A board creaks overhead. Jesse grips my arm, as if I’m about to race for the stairs. I give him a look, and he eases off with a mouthed apology. We both strain to listen, but no other sounds come. Jesse takes a careful step toward the front of the house. One more step and —

A scrabbling noise sounds over our heads, and we both jump. As I turn, I can still hear it, seemingly coming from the wall beside us. The exterior wall.

I’m creeping toward the window when a high-pitched squeak has me falling back. A dark shape swoops past the window, and I startle-jump again. We both do. Then another shape follows and Jesse says, “Bats.”

I move to the window. A third bat swoops down from the eaves and takes off into the night. The scrabbling in the walls has stopped.

I grumble under my breath, and we stand there, looking around, as if forgetting what we’ve been doing.

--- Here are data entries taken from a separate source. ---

-- ==== Sys2Proof/Machine/Extractor.lean ====
section
/-! DEFINITION. The three pure components of the receive path: Frame Locator (40_frame_locator.md), Checksum Validator
(41_checksum_validator.md), Field Decoder (42_field_decoder.md). -/

namespace Sys2Proof.Machine

/-- The scan of R101 from position `p` on, over the bytes from `p` to the end of the buffer: the pairs `(i-1, i)` are
visited in increasing `i`; a marker with fewer than 32 bytes from it to the end does not end the scan (R103). -/
def locateFrom (p : Nat) : List Byte → Option Nat
  | a :: b :: rest =>
    if a = mark0 ∧ b = mark1 ∧ frameLen ≤ rest.length + 2 then some p
    else locateFrom (p + 1) (b :: rest)
  | _ => none

/-- LOCATE (R100, R101): the position of the candidate frame, or `none` for `NOT_FOUND`. Fewer than two bytes give
`NOT_FOUND` without a read (R102). -/
def locate (B : List Byte) : Option Nat := locateFrom 0 B

/-- The buffer addresses the scan of `locateFrom` reads, in order: two for each pair it visits (R46, R174). -/
def scanReadsFrom (p : Nat) : List Byte → List Nat
  | a :: b :: rest =>
    if a = mark0 ∧ b = mark1 ∧ frameLen ≤ rest.length + 2 then [p, p + 1]
    else p :: (p + 1) :: scanReadsFrom (p + 1) (b :: rest)
  | _ => []

/-- The buffer addresses LOCATE reads (R46, R174; log 24). -/
def scanReads (B : List Byte) : List Nat := scanReadsFrom 0 B

/-- The frame at position `p`, `F = B[p .. p+31]` (R43, R108). -/
def frameAt (B : List Byte) (p : Nat) : List Byte := (B.drop p).take frameLen

/-- The running sum of CHECKSUM_OK: offsets 0 to 29, an unbounded natural number (R121, R123). -/
def checksumSum (F : List Byte) : Nat := byteSum (F.take 30)

/-- CHECKSUM_OK (R120): the sum equals the big-endian field at 30 to 31, as natural numbers (R122). -/
def checksumOk (F : List Byte) : Bool := decide (checksumSum F = (be16At F 30).toNat)

/-- DECODE (R140): field `j` is `be16(F, 4 + 2j)`. -/
def decodeRecord (F : List Byte) : Record :=
  { pm1_0_cf1 := be16At F 4
    pm2_5_cf1 := be16At F 6
    pm10_0_cf1 := be16At F 8
    pm1_0_atm := be16At F 10
    pm2_5_atm := be16At F 12
    pm10_0_atm := be16At F 14
    cnt_0_3 := be16At F 16
    cnt_0_5 := be16At F 18
    cnt_1_0 := be16At F 20
    cnt_2_5 := be16At F 22
    cnt_5_0 := be16At F 24
    cnt_10_0 := be16At F 26 }

/-- The offsets of a frame that CHECKSUM_OK sums (R120, R174: 30 bytes). -/
def checksumReads : List Nat := List.range 30

/-- The offsets of a frame that DECODE reads (R143, R174: 24 bytes). -/
def decodeReads : List Nat := (List.range 24).map (4 + ·)

end Sys2Proof.Machine
end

Jesse whispers, “All clear down here.”

It does seem to be – if anyone was around, we’d have given ourselves away, jumping at the bats.

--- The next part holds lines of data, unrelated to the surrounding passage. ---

-- ==== Sys2Proof/Laws/Ops.lean ====
section
/-! SUPPORT. What each shared operation can do, said once: the beginning of an operation, command transmission,
initialisation, the dispatch cycle, and what `exec` as a whole can do. -/

namespace Sys2Proof.Machine

/-! ### The beginning of an operation (R229) -/

theorem onInst_ready {s : State} {k : Instance} (h : s.Ready k) (f : Instance → Host.Outcome State Fault Refusal) :
    onInst s f = f k := by
  have hb : busy k = false := (busy_eq_false_iff k).mpr h.2
  simp [onInst, h.1, hb]

theorem onInst_busy {s : State} {k : Instance} {r : Record} (h : s.insts[s.cur]? = some k) (hr : k.recOut = some r)
    (f : Instance → Host.Outcome State Fault Refusal) : onInst s f = .refused .reentrant := by
  simp [onInst, h, busy, hr]

theorem onInst_next {s t : State} {f : Instance → Host.Outcome State Fault Refusal} (h : onInst s f = .next t) :
    ∃ k, s.Ready k ∧ f k = .next t := by
  unfold onInst at h
  split at h
  · cases h
  · rename_i k hk
    split at h
    · cases h
    · rename_i hb
      exact ⟨k, ⟨hk, (busy_eq_false_iff k).mp (by simpa using hb)⟩, h⟩

/-- The state an operation leaves is ready exactly where its new instance is. -/
theorem putInst_ready {s : State} {k : Instance} (h : s.insts[s.cur]? = some k) {j : Instance}
    (hj : j.recOut = none) : (putInst s j).Ready j :=
  ⟨putInst_current j h, hj⟩

/-! ### Command transmission (R194) -/

/-- `CMD_TX` on a configured instance: the frame goes out, and the result tells whether the count was nonzero. -/
theorem cmdTxInst_configured {C : List Byte} {a : Answers} {k : Instance} (h : k.cfgValid = true) :
    cmdTxInst C a k = reportResult (writeResult a.written) (transmit k.cfgChannel C k) := by
  by_cases hw : a.written = 0 <;> simp [cmdTxInst, h, commandError, writeResult, resultOf, hw]

/-- `CMD_TX` on an unconfigured instance: nothing goes out, and the result is `FAIL` (R21). -/
theorem cmdTxInst_unconfigured {C : List Byte} {a : Answers} {k : Instance} (h : k.cfgValid = false) :
    cmdTxInst C a k = reportResult .fail k := by
  simp [cmdTxInst, h, commandError, resultOf]

theorem cmdTx_ready {s : State} {k : Instance} (h : s.Ready k) (C : List Byte) :
    cmdTx C s = .next (putInst s (cmdTxInst C s.answers k)) := onInst_ready h _

/-- `CMD_TX` changes an instance's transmit trace and results, and nothing else (R200). -/
theorem cmdTxInst_fields (C : List Byte) (a : Answers) (k : Instance) :
    ∃ r ts, cmdTxInst C a k = { k with results := k.results ++ [r], transmits := k.transmits ++ ts } ∧
      (ts = [] ∨ ts = [(k.cfgChannel, C)]) := by
  rcases Bool.eq_false_or_eq_true k.cfgValid with h | h
  · refine ⟨writeResult a.written, [(k.cfgChannel, C)], ?_, .inr rfl⟩
    rw [cmdTxInst_configured h]; rfl
  · refine ⟨.fail, [], ?_, .inl rfl⟩
    rw [cmdTxInst_unconfigured h, List.append_nil]; rfl

/-! ### Initialisation (R190) -/

@[simp] theorem initWrite_fields (p : Params) (ch : Channel) (mode : Mode) (k : Instance) :
    initWrite p ch mode k =
      { k with transmits := k.transmits ++ if p.initSendsMode then [(ch, modeFrame mode)] else [] } := by
  unfold initWrite
  split <;> simp [transmit]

Jesse checks his watch. A hint that Owen won’t be gone forever. I glance at the back door, thinking of the basement, but Jesse motions overhead. I nod.

We slip to the front hall. Through the kitchen doorway, I see dishes piled in the sink. Quite a few dishes, considering Owen seems a tidy homeowner. A sign that he’s feeding a captive, too?

The smell of fried chicken hangs in the air, but I don’t see takeout containers. There’s a cast-iron pan in the sink.

Jesse taps my arm. Nothing to see here. Time to get upstairs.

We’re almost to the second floor when a noise sounds from the attic. We both stop and look up.

No other sounds come.

I mouth, “Bats?”

Jesse shrugs. We continue on, slower now. Above us, on the second floor, we see four doors. Two are closed. We can see through the other two – a bedroom in one and a bath in the other.

Jesse’s looking between the two closed doors. That’s when something moves over his head, and I’m grabbing his shoulder to yank him back, and then I realize it’s a dangling cord.

The cord hangs from a trapdoor in the ceiling. And it’s swaying.

“Attic?” I mouth.

He nods.

I pantomime a bat and point at the cord, asking if he thought a bat might have set it swinging. He studies that cord for another moment. Then he motions for us to approach the trapdoor.

If it’s not a bat, then something in the attic set the cord swaying, something moving about. Something that could be a girl bound and gagged, held prisoner right over our heads.

I’m right behind him. He’s passing the railing at the top of the stairs. A thump sounds behind me, and I turn and —

A stifled cry of rage. A blur of motion. I’m spinning toward it, and I see an open door. An open door where there’d been a closed one.